📖Program Curriculum
Course outline
The degree allows you to study both human and physical geography, although you can choose to specialise in one of these areas from the second year.
You typically have six to eight lectures each week (with associated reading), as well as practicals, laboratory work and field classes. In addition, you normally have three supervisions a fortnight at which you discuss a topic beyond the material given at lectures, usually based on reading, essay writing, preparation of presentations or answering data response questions.
Year 1 (Part IA)
You’re introduced to key themes and issues by studying two core papers, which have recently been:
People, Place and the Politics of Difference – topics are varied, but may include globalisation; cultural geography; sustainable development; historical geography; urbanisation; geopolitics; uneven economies and inequality; health and disease
Environmental Processes and Change – topics are varied but may include tectonics and volcanism; coastal processes; glacial processes; Quaternary climate change; biogeography; atmosphere and climate
For each paper, you are assessed at the end of the year.
You will also attend a range of lectures and lab classes (both physical and computer-based) introducing you to geographical research skills across the subject. These are assessed by means of coursework.
Year 2 (Part IB)
All students take a compulsory paper, Living with Global Change, which examines key concepts and current issues in geography, usually based around the theme of geographical risk (the exact focus varies from year to year).

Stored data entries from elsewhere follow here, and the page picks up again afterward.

/-- What the outcome of an exchange with one panel never touches: the other panels and trunks, the signs, and every block
but the Plate Store's accounts and the flags. Its notices are the POOL_AVAILABLE of a watch it satisfies, before the HEALTH
notices of the panel's flags that rise (notes/assumptions/14.md). -/
def OutcomeKept (n p : Nat) (s u : State) : Prop :=
  let records := (conditionsOf (.panel n p)).map fun c => (⟨.panel n p, c⟩ : CondKey)
  (∀ k, k ≠ 32 * n + p → panelAt u k = panelAt s k) ∧ OtherTrunksKept n s u ∧
  (∀ k, HeldFollows s u k) ∧ (∀ k, k ∉ records → (k ∈ u.health.live ↔ k ∈ s.health.live)) ∧
  u.outbox = poolTold s u ++ raised s u records ∧
  u = { s with
    outbox := u.outbox
    plates := { s.plates with plates := u.plates.plates, freeCount := u.plates.freeCount, watch := u.plates.watch }
    dispatcher := u.dispatcher
    trunks := u.trunks
    health := { s.health with live := u.health.live, held := u.health.held, summary := u.health.summary } }

/-- A record becomes BLOCKED and its recovery timer starts (R147, R166). -/
def Blocked (n p : Nat) (timers : Table Recovery) (s u : State) (q q' : Panel) : Prop :=
  q' = { q with
    link := .blocked, shown := none, awaiting := none, queue := none
    query := if q.query = .overdue then .none else q.query } ∧
  isLive u (.panel n p) .overdue = false ∧
  timers = assign (trunkOf s n).recovery p (.running (s.now + 30000))

/-- A failed exchange counted against a record, the third in a row raising SILENT and blocking it; a BLOCKED record counts
none (R146, R147). -/
def FailureCounted (n p : Nat) (timers : Table Recovery) (s u : State) (q q' : Panel) : Prop :=
  (q.link = .blocked ∨ q.failures < 2 → timers = (trunkOf s n).recovery ∧ u.health = s.health ∧
    q' = if q.link = .blocked then q else { q with failures := q.failures + 1 }) ∧
  (q.link ≠ .blocked → 2 ≤ q.failures → isLive u (.panel n p) .silent = true ∧
    Blocked n p timers s u { q with failures := q.failures + 1 } q')

/-- A run of a plate has ended: its in-flight count falls by 1, and a DOOMED plate whose last run it was becomes EMPTY (R78,
R88, R90). -/
def RunReleased (id : Nat) (s u : State) : Prop :=
  (plateAt s id = none → u.plates = s.plates) ∧ ∀ x, plateAt s id = some x →
    (x.state = .doomed ∧ x.inFlight ≤ 1 →
      let free := s.plates.freeCount + x.pages.length
      plateAt u id = none ∧ (∀ j, j ≠ id → plateAt u j = plateAt s j) ∧ u.plates.freeCount = free ∧
        u.plates.watch = (match s.plates.watch with
          | some w => if w ≤ free then none else some w
          | none => none)) ∧
    (¬ (x.state = .doomed ∧ x.inFlight ≤ 1) →
      u.plates = { s.plates with plates := assign s.plates.plates id { x with inFlight := x.inFlight - 1 } })

/-- A count ends with no stop pending: the chain count and table are recorded, the records it found have ADOPT due, those
above it are ABSENT with their flags and recovery timers cleared, CHAIN_CHANGED is judged against the highest sign, and
COUNT_DONE is produced behind a HEALTH notice; then the trunk decides (R143, R163, R164; notes/assumptions/14.md). -/
def CountEnds (i : Instr) (n : Nat) (lines : Attention) (found : List ChainEntry) (s : State) : Prop :=
  let count := found.length
  let above := fun (p : Nat) => count < p ∧ p < 32
  let changed : CondKey := ⟨.trunk n, .chainChanged⟩
  ∃ timers wake u t, exec i s = .next t ∧ t = flush (decideNext n u) ∧
    trunkOf u n =
      { trunkOf s n with
        attention := lines, exchange := none, chainCount := count, chainTable := found, walkPosition := 0
        recovery := timers, wake := wake } ∧
    (∀ p, (above p ∧ ∃ q, panelAt s (32 * n + p) = some q ∧ q.link = .blocked) → lookup timers p = none) ∧
    (∀ p, ¬ (above p ∧ ∃ q, panelAt s (32 * n + p) = some q ∧ q.link = .blocked) →
      lookup timers p = lookup (trunkOf s n).recovery p) ∧
    OtherTrunksKept n s u ∧ (∀ k, keyTrunk k ≠ n → panelAt u k = panelAt s k) ∧
    (∀ p, p < 32 → panelAt u (32 * n + p) = (panelAt s (32 * n + p)).map fun q =>
      if count < p then { q with link := .absent, queue := none, awaiting := none, query := .none, failures := 0 }
      else { q with query := .adopt }) ∧
    isLive u (.trunk n) .chainChanged = (count != highestSign s n) ∧
    (∀ k, k ≠ changed → (k ∈ u.health.live ↔ k ∈ s.health.live ∧
      ¬ ∃ p, above p ∧ (panelAt s (32 * n + p)).isSome = true ∧ k.object = .panel n p ∧
        k.condition ∈ [Condition.silent, .overdue, .supply])) ∧
    (∀ k, HeldFollows s u k) ∧ u.outbox = raised s u [changed] ++ [.countDone n found] ∧
    u = { s with
      outbox := u.outbox
      dispatcher := u.dispatcher
      trunks := u.trunks
      health := { s.health with live := u.health.live, held := u.health.held, summary := u.health.summary } } ∧
    t.link = linkAfter u.outbox s ∧ (trunkOf t n).chainCount = count ∧ (trunkOf t n).chainTable = found ∧
    isLive t (.trunk n) .chainChanged = (count != highestSign s n) ∧
    (∀ k p, keyTrunk k = n → count < keyPosition k → panelAt t k = some p → PanelStopped p) ∧ TrunkSideKept s t

/-- The outcome of an exchange is discarded: the trunk alone has moved (R146, R152). -/
def Discarded (i : Instr) (n : Nat) (lines : Attention) (walk : Nat) (s : State) : Prop :=
  ∃ u, ExchangeEnded i n lines (trunkOf s n).recovery walk s u ∧ u = { s with trunks := u.trunks } ∧ OtherTrunksKept n s u

/-- A LOAD run ends with so many blocks acknowledged, successful or not: its slot by R136, its record's failure count by
R146, its plate by R88. The outcome of an orphaned step, or of one whose record is gone, is discarded, and its plate's
in-flight count falls all the same (R152). -/
def RunEnds (i : Instr) (n : Nat) (lines : Attention) (r : LoadRun) (acked : Nat) (good : Bool) (s : State) : Prop :=
  ∀ d id first blocks, (trunkOf s n).step = some d → d.kind = .feed r.slot id first blocks → r.plate = id →
    let k := 32 * n + r.position
    let ended := fun (timers : Table Recovery) (u : State) =>
      ExchangeEnded i n lines timers (trunkOf s n).walkPosition s u ∧ OutcomeKept n r.position s u ∧ RunReleased id s u
    let timers := (trunkOf s n).recovery
    (d.orphaned = true ∨ panelAt s k = none → ∃ u, ended timers u ∧ panelAt u k = panelAt s k ∧ u.health = s.health) ∧
    (d.orphaned = false → ∀ q loaded, panelAt s k = some q → q.mirror.length = 8 → 1 ≤ r.slot → r.slot ≤ 8 →
      (slotAt q.mirror r.slot).state = .filling id loaded →
      let old := slotAt q.mirror r.slot
      let counted : Slot :=
        if loaded + acked = blocks then ⟨.loaded id blocks, s.now⟩ else ⟨.filling id (loaded + acked), old.stamp⟩
      let slot : Slot := if d.release then ⟨.free, counted.stamp⟩ else counted
      let slotted : Panel := { q with mirror := q.mirror.set (r.slot - 1) slot }
      ∃ timers' u q', ended timers' u ∧ panelAt u k = some q' ∧
        (good = true → u.health = s.health ∧ timers' = timers ∧
          q' = { slotted with failures := if q.link = .blocked then q.failures else 0 }) ∧
        (good = false → FailureCounted n r.position timers' s u slotted q'))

In addition, you can begin to specialise and select three papers from a choice of six. The list below give examples of the choice that may be offered, but these can change from year to year:
Inequality
Development Theories, Policies and Practices
Citizenship, Cities and Civil Society
Glacial Processes
Biogeography
Quaternary Climates and Environments
You will also undertake project work involving field, lab and computer skills and techniques. Projects vary according to which you papers you choose, but everyone takes a course in quantitative methods.
You will also take part in field classes of five to eight days; these trips usually include a mix of different types of geography and help you to develop knowledge and skills for your dissertation.
Assessment in the second year is based on a mix of written examinations for the four papers, and submission of a portfolio of coursework.
Year 3 (Part II)
You can choose either to specialise further or maintain a balance across the subject as a whole. You select four papers from a choice of 12. Papers on offer vary each year but recent examples include:
Global Urbanism
Work and Employment
Political Ecology
Biogeography
Glaciology
Postcolonialism and Decoloniality
Geographies of the Arctic
Environmental Knowledges
Volcanology
Legal Geographies
Geographies of Food and Power
Demographic Continuity and Change
Life within Limits
These papers are assessed by either written examination or a combination of written examination and coursework, which typically takes the form of an extended essay, academic report or poster presentation.
You also submit a dissertation of 10,000 words on a topic of your choice. Planning for this starts in the second year. Data are usually collected in the summer between your second and third years, with analysis during the third year.